4Under the PJM Tariff, EcoMax is “the highest incremental MW output level, submitted to PJM market systems by a Market Participant, that a unit can achieve while following economic dispatch.” PJM Tariff, § 1, Definitions - E – F.
5The EmerMax parameter represents the maximum output of energy the unit can produce and still maintain a stable level of operation.

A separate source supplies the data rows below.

-- ==== Sys2Proof/Machine/Gf.lean ====
section
/-! DEFINITION. Machine/Gf.lean: the (10, 8) code over GF(2^8) that protects a line (07_hbm_memory.md R192, R193). -/

namespace Sys2Proof.Machine

/-- Multiplication by α = 0x02 modulo x^8 + x^4 + x^3 + x^2 + 1. -/
def gfX (a : Byte) : Byte := (a <<< 1) ^^^ (if a.getLsbD 7 then 0x1D#8 else 0#8)

/-- The product of `a` with the `n` low bits of `b`, lowest bit first. -/
def gfMulGo : Nat → Byte → Byte → Byte
  | 0, _, _ => 0
  | n + 1, a, b => (if b.getLsbD 0 then a else 0#8) ^^^ gfMulGo n (gfX a) (b >>> 1)

/-- The product in GF(2^8). -/
def gfMul (a b : Byte) : Byte := gfMulGo 8 a b

/-- `a` to the power `n`. -/
def gfPow (a : Byte) : Nat → Byte
  | 0 => 1
  | n + 1 => gfMul a (gfPow a n)

/-- The inverse, a^254. -/
def gfInv (a : Byte) : Byte := gfPow a 254

/-- α^p. -/
def alpha (p : Nat) : Byte := gfPow 2 p

/-- The syndromes (S0, S1) of the symbols of one code from position `p` on. -/
def synd : Nat → List Byte → Byte × Byte
  | _, [] => (0, 0)
  | p, c :: cs => let r := synd (p + 1) cs; (c ^^^ r.1, gfMul c (alpha p) ^^^ r.2)

/-- The check symbols that give 8 data symbols the syndromes (`s0`, `s1`): (0, 0) for a clean code (R192),
(0x01, 0x74) for a poisoned one (R196). -/
def checks (d : List Byte) (s0 s1 : Byte) : Byte × Byte :=
  let r := synd 0 d
  let t0 := r.1 ^^^ s0
  let t1 := r.2 ^^^ s1
  let c8 := gfMul (t1 ^^^ gfMul (alpha 9) t0) 0x8A#8
  (c8, t0 ^^^ c8)

/-- The verdict on one code (R193, Table 7.2). -/
inductive Verdict where
  | clean
  | fixed (pos : Nat)
  | poison
  | bad
  deriving DecidableEq, Repr

/-- Decode one code: ten symbols, none where the position is erased. The symbols after correction and the verdict.
With one erasure the erased symbol is solved and a further error is detected; with two both are solved and nothing
is detected; with more nothing can be corrected. -/
def decodeCode (c : List (Option Byte)) : List Byte × Verdict :=
  let v := c.map (·.getD 0)
  let s := synd 0 v
  match (List.range 10).filter fun p => (c.getD p none) == none with
  | [] =>
    if s.1 = 0 ∧ s.2 = 0 then (v, .clean)
    else if s.1 ≠ 0 then
      match (List.range 10).find? fun p => gfMul s.1 (alpha p) == s.2 with
      | some p => (v.set p (v.getD p 0 ^^^ s.1), .fixed p)
      | none => (v, if s.1 = 0x01#8 ∧ s.2 = 0x74#8 then .poison else .bad)
    else (v, .bad)
  | [e] =>
    if gfMul s.1 (alpha e) = s.2 then (v.set e s.1, .clean) else (v.set e s.1, .bad)
  | [e, g] =>
    let x := gfMul (s.2 ^^^ gfMul (alpha e) s.1) (gfInv (alpha e ^^^ alpha g))
    ((v.set g x).set e (s.1 ^^^ x), .clean)
  | _ => (v, .bad)

end Sys2Proof.Machine
end

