-- ==== Sys2Proof/Machine/Types.lean ====
section
/-! DEFINITION. Machine/Types.lean: the parts of the state, one structure for each unit the spec describes. -/

namespace Sys2Proof.Machine

/-! ## Records (15_reliability_and_records.md) -/

/-- An event raised by a page (15 R401): `addr` is the address captured in BLK_ERR_CAPT (17 R442). -/
structure Ev where
  blk : Blk
  inst : Nat := 0
  num : Nat
  fn : Nat := 0
  p0 : Nat := 0
  p1 : Nat := 0
  p2 : Nat := 0
  p3 : Nat := 0
  addr : Option Nat := none
  deriving DecidableEq, Repr

/-- A stored event record (15 Table 15.6). -/
structure EvRec where
  ev : Ev
  fault : Bool
  lostBefore : Bool
  seconds : Nat
  cycles : Nat
  plumb10 : Nat
  deriving DecidableEq, Repr

/-- A record of a tagged area: its tag state (15 R404 to R406). -/
inductive TagState where
  | untagged | verified | invalid
  deriving DecidableEq, Repr

/-- A change of configuration as the audit trail describes it (15 Table 15.10); `kind` is 0 immediate write,
1 staged commit, 2 table load, 3 refused; `space` is bits [29:26] of the address word. -/
structure Aud where
  org : Origin
  kind : Nat
  sec : Bool := false
  wide : Bool := false
  oldFull : Bool := false
  newFull : Bool := false
  target : Nat := 0
  space : Nat := 0
  addr : Nat := 0
  old : Nat := 0
  new : Nat := 0
  deriving DecidableEq, Repr

/-- A written audit record with its Plumb count. -/
structure AudRec where
  time : Nat
  entry : Aud
  deriving DecidableEq, Repr

/-- A record for an event queue (13 Table 13.12), without its ownership and overflow bits. -/
structure EvqRec where
  kind : Nat
  forced : Bool := false
  code : Nat := 0
  src : Nat := 0
  p0 : Nat := 0
  p1 : Nat := 0
  deriving DecidableEq, Repr

/-- Work that a command leaves for the end of the same command: records are written in the order in which
they were raised (15 R402). The list is empty between commands. -/
inductive Todo where
  | event (e : Ev)
  | audit (a : Aud)
  | evq (q : Nat) (r : EvqRec)
  deriving DecidableEq, Repr

/-- A register write that waits: staged (17 R446), or held for the audit queue (15 R408). -/
structure Staged where
  org : Origin
  off : Nat
  wide : Bool
  val : Nat
  deriving DecidableEq, Repr

/-- The event ring, the black box and the audit rings (15 R402 to R408). Ring records are kept by index; the rolling and health
areas, the first-failure area of a power cycle and both audit rings are newest first, with how many records ever entered
them; `lost` counts records lost since the last flush. -/
structure Recs where
  ring : Tab (Option EvRec) := []
  prod : Nat := 0
  flushIdx : Nat := 0
  lost : Nat := 0
  frozen : Bool := false
  freezeTick : Nat := 0
  freezeLim : Nat := 0
  freezeCount : Nat := 0
  freezeFirst : Option Ev := none
  flushing : Bool := false
  flushFault : Option Nat := none
  flushPower : Bool := false
  flushTo : Nat := 0
  ffWritten : Bool := false
  rolling : List (EvRec × TagState) := []
  rollProd : Nat := 0
  firstFail : List (Nat × List (EvRec × TagState)) := []
  health : List (EvRec × TagState) := []
  healthProd : Nat := 0
  untagged : Nat := 0
  audit : List AudRec := []
  audProd : Nat := 0
  audMram : List (AudRec × TagState) := []
  audMramProd : Nat := 0
  audQueue : List AudRec := []
  heldWrites : List Staged := []
  deriving DecidableEq, Repr

/-! ## The device as a whole (17 Table 17.9) -/

/-- What the GLB page reports: variant 1 H8P8, 2 H6P16, 3 H4P24 (00 R3); service 0 booting, 1 Primer, 2 Finish,
3 halted; halt cause, queue and entry (13 R359); operating seconds and power cycles (15 Table 15.6). -/
structure Glb where
  variant : Nat := 2
  service : Nat := 0
  heldImage : Option Nat := none
  trial : Bool := false
  tripped : Bool := false
  haltCause : Nat := 0
  haltQ : Nat := 0
  haltEntry : Nat := 0
  opSec : Nat := 0
  opNs : Nat := 0
  cycles : Nat := 0
  deriving DecidableEq, Repr

/-! ## Register pages (17_register_reference.md) -/

/-- The header state of one page (17 R439 to R447). `armed` holds the low 31 bits of the named tick, or none for
the next boundary. -/
structure Page where
  irqStat : W32 := 0
  captEvent : Nat := 0
  captValid : Bool := false
  captAddr : Nat := 0
  lock : Bool := false
  chgSeq : W32 := 0
  armed : Option (Option Nat) := none
  staged : List Staged := []
  deriving DecidableEq, Repr

/-- A held low half of a 64-bit register (17 R444). -/
structure Half where
  off : Nat
  org : Origin
  lo : Nat
  deriving DecidableEq, Repr

/-! ## Plumb time (02_plumb_time_and_determinism.md) -/

/-- One upstream entry (02 R36, R37): the outstanding mark (sequence number and t1), marks unanswered in a row,
whether it is silent, what its last used answer reported, and when its last mark was sent. -/
structure UpEntry where
  out : Option (Nat × Nat) := none
  nextSeq : Nat := 0
  unanswered : Nat := 0
  silent : Bool := false
  lastGood : Bool := false
  hop : Nat := 0
  sentAt : Option Nat := none
  deriving DecidableEq, Repr

/-- A downstream partner (02 R37): receiving port, sender device, count of its last mark. -/
structure Partner where
  port : Nat
  dev : Nat
  last : Nat
  deriving DecidableEq, Repr

/-- The Plumb counter and its alignment (02 R34 to R43). Rates are in units of 2^-32; `st` is 0 unlocked,
1 acquiring, 2 locked, 3 holdover. `highest` is the count of the last boundary produced, below which none is produced again,
and `count` how many have been; `waiting` is a tick length that has been committed and the count at which it applies. -/
structure Plumb where
  now : Nat := 0
  frac : Nat := 0
  st : Nat := 0
  use : Option Nat := none
  hop : Nat := 0
  offset : Int := 0
  c : Int := 0
  f : Int := 0
  good : Nat := 0
  holdAt : Option Nat := none
  ups : Tab UpEntry := []
  partners : List Partner := []
  dropCount : Nat := 0
  dropFirst : Option (Nat × Nat) := none
  highest : Nat := 0
  count : Nat := 0
  waiting : Option (Nat × Nat) := none
  deriving DecidableEq, Repr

PJM – PJM Glossary, “Emergency Maximum Generation Limit,” https://www.pjm.com/Glossary#index_E.
6PJM Tariff, Attachment K, Appendix, § 1.10.1A(d).
7PJM Tariff, Attachment K, § 1.74(f). “Each Market Participant shall operate, or shall cause to be operated, any generating resources owned or controlled by such Market Participant that are within the PJM Region or otherwise supplying energy to or through the PJM Region in a manner that is consistent with the standards, requirements or directions of the Office of the Interconnection and that will permit the Office of the Interconnection to perform its obligations under this Agreement; provided, however, no Market Participant shall be required to take any action that is inconsistent with Good Utility Practice or applicable law.”
8PJM Tariff, Attachment K, Appendix, Section 1.10.1A(d). “Market Sellers owning or controlling the output of a Generation Capacity Resource that is committed as a Capacity Resource under Tariff, Attachment DD or RAA, Schedule 8.1, and that has not been rendered unavailable by a Generator Planned Outage, a Generator Maintenance Outage, or a Generator Forced Outage shall submit offers for the available capacity of such Generation Capacity Resource, including any portion that is self-scheduled by the Generating Market.”